De façon intéressante, le volume du gyrus frontal moyen est significativement associé à la survenue de l’apathie en considérant dans les analyses, l’échelle NPI d’une part, et l’échelle IA d’autre part avec ou sans facteur de pondération du score traitement sur le score NPI et IA.

Contrairement aux autres SPCD, la prise en compte du facteur traitement semble ici intéressante puisque les mêmes structures que sans prise en compte du facteur prise de traitement sont retrouvées. Certains résultats sont concordants avec ceux trouvés dans la littérature concernant des études transversales : le thalamus (Ota et al., 2012), la région pariétale (Ott et al., 1996; Ota et al., 2012), le gyrus postcentral (Starkstein et al., 1997) et le gyrus frontal moyen (Benoit et al., 2002; Mori et al., 2014) .

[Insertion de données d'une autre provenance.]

/-- An accepted RETAIN_CMD or RETENTION records the wake timer and the wake ports, and an accepted SHUTDOWN takes its
place. RETENTION_ENTRY_DONE releases the WAITs that ports own with LINK_LOST where work is at rest; on a drained READY
node whose ports have no session it enters RETENTION with the host link down, or OFF with cause SHUTDOWN; while a port still
has one, it waits for the ports' LINK_DOWN_PLANNED. A recognised wake source is recorded: WAKE_LIGHT starts the check of its port, AMBIENT_CHECK_EXPIRY ends it,
WAKE_TIMER_EXPIRY and WAKE_HOST wake at once. RETENTION_EXIT_DONE with every check good enters READY with the host
link up unless PERST_N is low; with the seal processor's ROM or the digest wrong it enters FAILED with SEAL_BOOT_FAIL or
RETAIN_RESTORE_FAIL. -/
def Obligations.RetentionIsEnteredAndLeftAsTheTablesSay : Prop :=
  (∀ s (w : HostWrite), s.hostServed = true → w.size = 8 → s.power.node = .ready → s.lockOpen .host = true →
    s.retentionBarred = false → Completes (.retainCmd w) s fun t =>
      t.power.retention = some { timer := bits w.value.toNat 31 0, mask := s.host.retainPorts } ∧ t.mem = s.mem) ∧
  (∀ s m timer mask, s.hears m .admin kindRetention retentionBody (timer, mask) = true → s.power.node = .ready → s.lockOpen (.session m.session m.reqId) = true →
    s.retentionBarred = false → Completes (.retention m timer mask) s fun t =>
      t.power.retention = some { timer := timer, mask := BitVec.ofNat 32 mask } ∧
      replyTo m.session m.reqId kindRetention .ok [] ∈ t.out) ∧
  (∀ s m, s.hears m .admin kindShutdown noBody () = true → s.inStates true true false = true → Completes (.shutdown m) s fun t =>
    t.power.shutdown = true ∧ t.power.retention = none ∧ replyTo m.session m.reqId kindShutdown .ok [] ∈ t.out) ∧
  (∀ s, s.workDone = true → s.drained = false → s.power.node = .ready → s.power.retention.isSome = true →
    s.inputsGo = true → Completes .retentionEntryDone s fun t =>
      t = (s.inputOf .retentionEntryDone).releaseAll portOwned .linkLost) ∧
  (∀ s r, s.drained = true → s.power.node = .ready → s.power.shutdown = false → s.power.retention = some r →
    s.anySession = false → s.inputsGo = true →
    Completes .retentionEntryDone s fun t => t.power.node = .retention ∧ t.host.linkUp = false ∧
      t.power.retention = some { r with entered := some s.ts } ∧ t.mem = s.mem) ∧
  (∀ s, s.drained = true → s.power.node = .ready → s.power.shutdown = true → s.anySession = false → s.inputsGo = true →
    Completes .retentionEntryDone s fun t => t.power.node = .off ∧ t.power.stopCause = causeShutdown) ∧
  (∀ s, s.drained = true → s.power.node = .ready → s.power.retention.isSome = true →
    (s.inputOf .retentionEntryDone).planLinks.anySession = true → s.inputsGo = true →
    Completes .retentionEntryDone s fun t => t = (s.inputOf .retentionEntryDone).planLinks) ∧
  (∀ s r (p : Fin 32), s.asleep = some r → p.val < s.power.part.ports → r.mask.getLsbD p.val = true →
    r.detectors.getLsbD p.val = false → r.checking = none → Completes (.wakeLight p) s fun t =>
      t = s.setRetention { r with checking := some p.val }) ∧
  (∀ s r (p : Fin 32) b, s.asleep = some r → r.checking = some p.val → Completes (.ambientCheckExpiry p true b) s fun t =>
    t = s.setRetention { r with checking := none, wake := some (.light p.val) }) ∧
  (∀ s r (p : Fin 32), s.asleep = some r → r.checking = some p.val → Completes (.ambientCheckExpiry p false true) s fun t =>
    t.power.node = s.power.node ∧
    t.power.retention = some { r with checking := none, detectors := r.detectors ||| ((1 : W32) <<< p.val) }) ∧
  (∀ s r, s.asleep = some r → r.timer ≠ 0 → Completes .wakeTimerExpiry s fun t =>
    t = s.setRetention { r with wake := some .timer, checking := none }) ∧
  (∀ s r, s.asleep = some r → r.perstSeen = true → Completes .wakeHost s fun t =>
    t = { s.setRetention { r with wake := some .host, checking := none } with host.perstLow := false }) ∧
  (∀ s r w, s.power.retention = some r → r.wake = some w → s.power.node = .retention →
    Completes (.retentionExitDone ⟨true, true⟩ []) s fun t => t.power.node = .ready ∧ t.power.retention = none ∧
      t.host.linkUp = (!s.host.perstLow && s.host.widest != 0) ∧ t.mem = s.mem) ∧
  (∀ s r w, s.power.retention = some r → r.wake = some w → s.power.node = .retention →
    Completes (.retentionExitDone ⟨true, false⟩ []) s fun t => t.power.node = .failed ∧
      t.power.failCode = Ev.retainRestoreFail.code ∧ t.mem = []) ∧
  (∀ s r w, s.power.retention = some r → r.wake = some w → s.power.node = .retention →
    Completes (.retentionExitDone ⟨false, true⟩ []) s fun t => t.power.node = .failed ∧
      t.power.failCode = Ev.sealBootFail.code ∧ t.mem = [])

Le gyrus frontal moyen et le gyrus frontal supérieur ont également été retrouvé comme étant les prédicteurs les plus prévalents des SPCD dans l’article du travail de thèse n°2. Le gyrus frontal moyen semble avoir un rôle spécifique dans la survenue des SPCD et notamment l’apathie avec une implication dans les fonctions exécutives, l’initiative, les comportements sociaux ainsi que dans la mémoire et le langage verbal (Badre, 2008; Bramham et al., 2009).